-------- Exercise inputs

/-- What the application makes of the station. -/
structure NoticeApplied (c : StationConfig) (r : SegRec) (id : Identity) (n : Nat) (s t : State) : Prop where
  confined : Confined [r.ref] s t
  hlc : t.hlc = s.hlc
  found : t.findRec r.ref = some ((r.noticed id n).withdrawnBy (s.lostGrants c r.ref (some n) .d0 ++ s.lostGrants c r.ref (some n) .d1))
  grants : ∀ d, (t.dvs.get d).grants = (s.dvs.get d).grants.filter fun g => !(leavesChute c (some n) d && g.ref == r.ref)
  withdrawn : (t.ctr .withdrawnDestination).toNat = min 65535 ((s.ctr .withdrawnDestination).toNat
    + ((s.lostGrants c r.ref (some n) .d0).length + (s.lostGrants c r.ref (some n) .d1).length))
  cleared : t.ctr .strayCleared = if r.reason = none then s.ctr .strayCleared else satInc (s.ctr .strayCleared)
  ctr : ∀ k, k ≠ .lateUpdate → k ≠ .withdrawnDestination → k ≠ .strayCleared → t.ctr k = s.ctr k

theorem State.applyNotice_spec {r : SegRec} (hs : s.stu.counters.length = 117) (h : s.findRec r.ref = some r) (c : StationConfig) (id : Identity)
    (n : Nat) : NoticeApplied c r id n s (s.applyNotice c r.ref id n) := by
  set m := s.mapRec r.ref (SegRec.noticed id n) with hm
  set d := m.tellDestination c r.ref (some n) with hd
  have heq : s.applyNotice c r.ref id n = if r.reason.isSome then d.bump .strayCleared else d := by
    simp only [State.applyNotice, h]
    rfl
  have hconf : Confined [r.ref] s d :=
    ((Confined.refl _ s).mapRec (f := SegRec.noticed id n) (fun _ => rfl) (List.mem_singleton_self _)).tellDestination c _ (List.mem_singleton_self _)
  have hfind : m.findRec r.ref = some (r.noticed id n) := State.findRec_mapRec s (f := SegRec.noticed id n) (fun _ => rfl) h
  have hlen : d.stu.counters.length = 117 := by rw [hd, (State.tellDestination_stu_lengths _ _ _ _).1]; exact hs
  have hfound : d.findRec r.ref = some ((r.noticed id n).withdrawnBy (s.lostGrants c r.ref (some n) .d0 ++ s.lostGrants c r.ref (some n) .d1)) := by
    rw [hd, State.findRec_tellDestination, hfind]
    rfl
  have hgrants : ∀ e, (d.dvs.get e).grants = (s.dvs.get e).grants.filter fun g => !(leavesChute c (some n) e && g.ref == r.ref) := fun e => by
    rw [hd, State.tellDestination_grants]
    rfl
  have hwithdrawn := State.tellDestination_ctr (s := m) hs c r.ref (some n) (a := .withdrawnDestination) (by decide)
  rw [if_pos rfl] at hwithdrawn
  have hctr : ∀ k, k ≠ .lateUpdate → k ≠ .withdrawnDestination → d.ctr k = s.ctr k := fun k h1 h2 =>
    (State.tellDestination_ctr_of_ne (s := m) hs c _ _ h1 h2).trans rfl
  have hhlc : d.hlc = s.hlc := by simp [hd, hm]
  rw [heq]
  by_cases hreason : r.reason.isSome = true
  · rw [if_pos hreason]
    have hne : r.reason ≠ none := Option.isSome_iff_ne_none.1 hreason
    refine ⟨hconf.bump _, hhlc, hfound, hgrants, ?_, ?_, fun k h1 h2 h3 => ?_⟩
    · rw [State.bump_ctr_of_ne _ (by decide)]
      exact hwithdrawn
    · rw [if_neg hne, State.bump_ctr hlen, if_pos rfl, hctr _ (by decide) (by decide)]
    · rw [State.bump_ctr_of_ne _ h3, hctr k h1 h2]
  · rw [if_neg hreason]
    have hne : r.reason = none := by simpa using hreason
    exact ⟨hconf, hhlc, hfound, hgrants, hwithdrawn, by rw [if_pos hne, hctr _ (by decide) (by decide)], fun k h1 h2 _ => hctr k h1 h2⟩

/-- Of the grants of a diverter, those lost are the ones that are gone. -/
theorem NoticeApplied.grants_eq_iff {r : SegRec} (h : NoticeApplied c r id n s t) (d : Div) :
    (t.dvs.get d).grants = (s.dvs.get d).grants ↔ s.lostGrants c r.ref (some n) d = [] := by
  rw [h.grants, State.lostGrants, List.filter_eq_self, List.filter_eq_nil_iff]
  simp only [Bool.not_eq_true', Bool.not_eq_true]
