-- ==== Sys2Proof/Machine/Operands.lean ====
section
/-! DEFINITION. Operand assembly (rule R82), the byte orders of rule R58, the ASCII-hex characters of rule R107, the CRC
slices of rule R110 and two's-complement conversion (rule R132), as functions on values. -/

namespace Sys2Proof.Operands

/-- `v[7:4]` of a byte (R10). -/
def hiNibble (b : Byte) : BitVec 4 := b.extractLsb' 4 4

/-- `v[3:0]` of a byte (R10). -/
def loNibble (b : Byte) : BitVec 4 := b.extractLsb' 0 4

/-- `HexChar(n)` (R107). -/
def hexChar (n : BitVec 4) : Byte :=
  if n.toNat < 10 then 0x30 + n.zeroExtend 8 else 0x30 + n.zeroExtend 8 + 7

/-- The first expected protocol B checksum character, `HexChar(nx[7:4])` (R82, R107). -/
def nmeaChar1 (nx : Byte) : Byte := hexChar (hiNibble nx)

/-- The second expected protocol B checksum character, `HexChar(nx[3:0])` (R82, R107). -/
def nmeaChar2 (nx : Byte) : Byte := hexChar (loNibble nx)

/-- `crc[23:16]` (R110). -/
def crcByte1 (crc : BitVec 24) : Byte := crc.extractLsb' 16 8

/-- `crc[15:8]` (R110). -/
def crcByte2 (crc : BitVec 24) : Byte := crc.extractLsb' 8 8

/-- `crc[7:0]` (R110). -/
def crcByte3 (crc : BitVec 24) : Byte := crc.extractLsb' 0 8

/-- `plen_A = lenb | (b << 8)` (R82, R175). -/
def lenA (lenb b : Byte) : BitVec 16 := lenb.zeroExtend 16 ||| (b.zeroExtend 16 <<< 8)

/-- `plen_C = (lenb[1:0] << 8) | b`, zero-extended to 16 bits (R82, R221). -/
def lenC (lenb b : Byte) : BitVec 16 := ((lenb.extractLsb' 0 2).zeroExtend 16 <<< 8) ||| b.zeroExtend 16

/-- `c_type` after the first type byte, `b << 4` (R222). -/
def typeHigh (b : Byte) : BitVec 12 := b.zeroExtend 12 <<< 4

/-- `c_type | b[7:4]` (R82, R223). -/
def typeLow (cType : BitVec 12) (b : Byte) : BitVec 12 := cType ||| (hiNibble b).zeroExtend 12

/-- `c_sub` at the second type byte, `b[3:0]` (R223). -/
def subHigh (b : Byte) : BitVec 12 := (loNibble b).zeroExtend 12

/-- `(c_sub << 8) | b` (R82, R224), in the register's 12 bits (log entry 9). -/
def subLow (cSub : BitVec 12) (b : Byte) : BitVec 12 := (cSub <<< 8) ||| b.zeroExtend 12

/-- `v | (b << (8 * j))`, the byte at offset `lo + j` of a little-endian integer (R58, R127), in the 64 bits of `f_val`. -/
def insertByte (v : BitVec 64) (j : Nat) (b : Byte) : BitVec 64 := v ||| (b.zeroExtend 64 <<< (8 * j))

/-- `Signed(v, w)` (R132). -/
def signed (v w : Nat) : Int :=
  if 2 ^ (8 * w - 1) ≤ v then (v : Int) - (2 : Int) ^ (8 * w) else (v : Int)

end Sys2Proof.Operands
end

----------------

Your task :: Given the records above, reproduce precisely and only the lines between the line holding "simp only [State.applyNotice, h]" and the line holding "(State.tellDestination_ctr_of_ne (s := m)", inclusive.

Written answer ::
    simp only [State.applyNotice, h]
    rfl
  have hconf : Confined [r.ref] s d :=
    ((Confined.refl _ s).mapRec (f := SegRec.noticed id n) (fun _ => rfl) (List.mem_singleton_self _)).tellDestination c _ (List.mem_singleton_self _)
  have hfind : m.findRec r.ref = some (r.noticed id n) := State.findRec_mapRec s (f := SegRec.noticed id n) (fun _ => rfl) h
  have hlen : d.stu.counters.length = 117 := by rw [hd, (State.tellDestination_stu_lengths _ _ _ _).1]; exact hs
  have hfound : d.findRec r.ref = some ((r.noticed id n).withdrawnBy (s.lostGrants c r.ref (some n) .d0 ++ s.lostGrants c r.ref (some n) .d1)) := by
    rw [hd, State.findRec_tellDestination, hfind]
    rfl
  have hgrants : ∀ e, (d.dvs.get e).grants = (s.dvs.get e).grants.filter fun g => !(leavesChute c (some n) e && g.ref == r.ref) := fun e => by
    rw [hd, State.tellDestination_grants]
    rfl
  have hwithdrawn := State.tellDestination_ctr (s := m) hs c r.ref (some n) (a := .withdrawnDestination) (by decide)
  rw [if_pos rfl] at hwithdrawn
  have hctr : ∀ k, k ≠ .lateUpdate → k ≠ .withdrawnDestination → d.ctr k = s.ctr k := fun k h1 h2 =>
    (State.tellDestination_ctr_of_ne (s := m) hs c _ _ h1 h2).trans rfl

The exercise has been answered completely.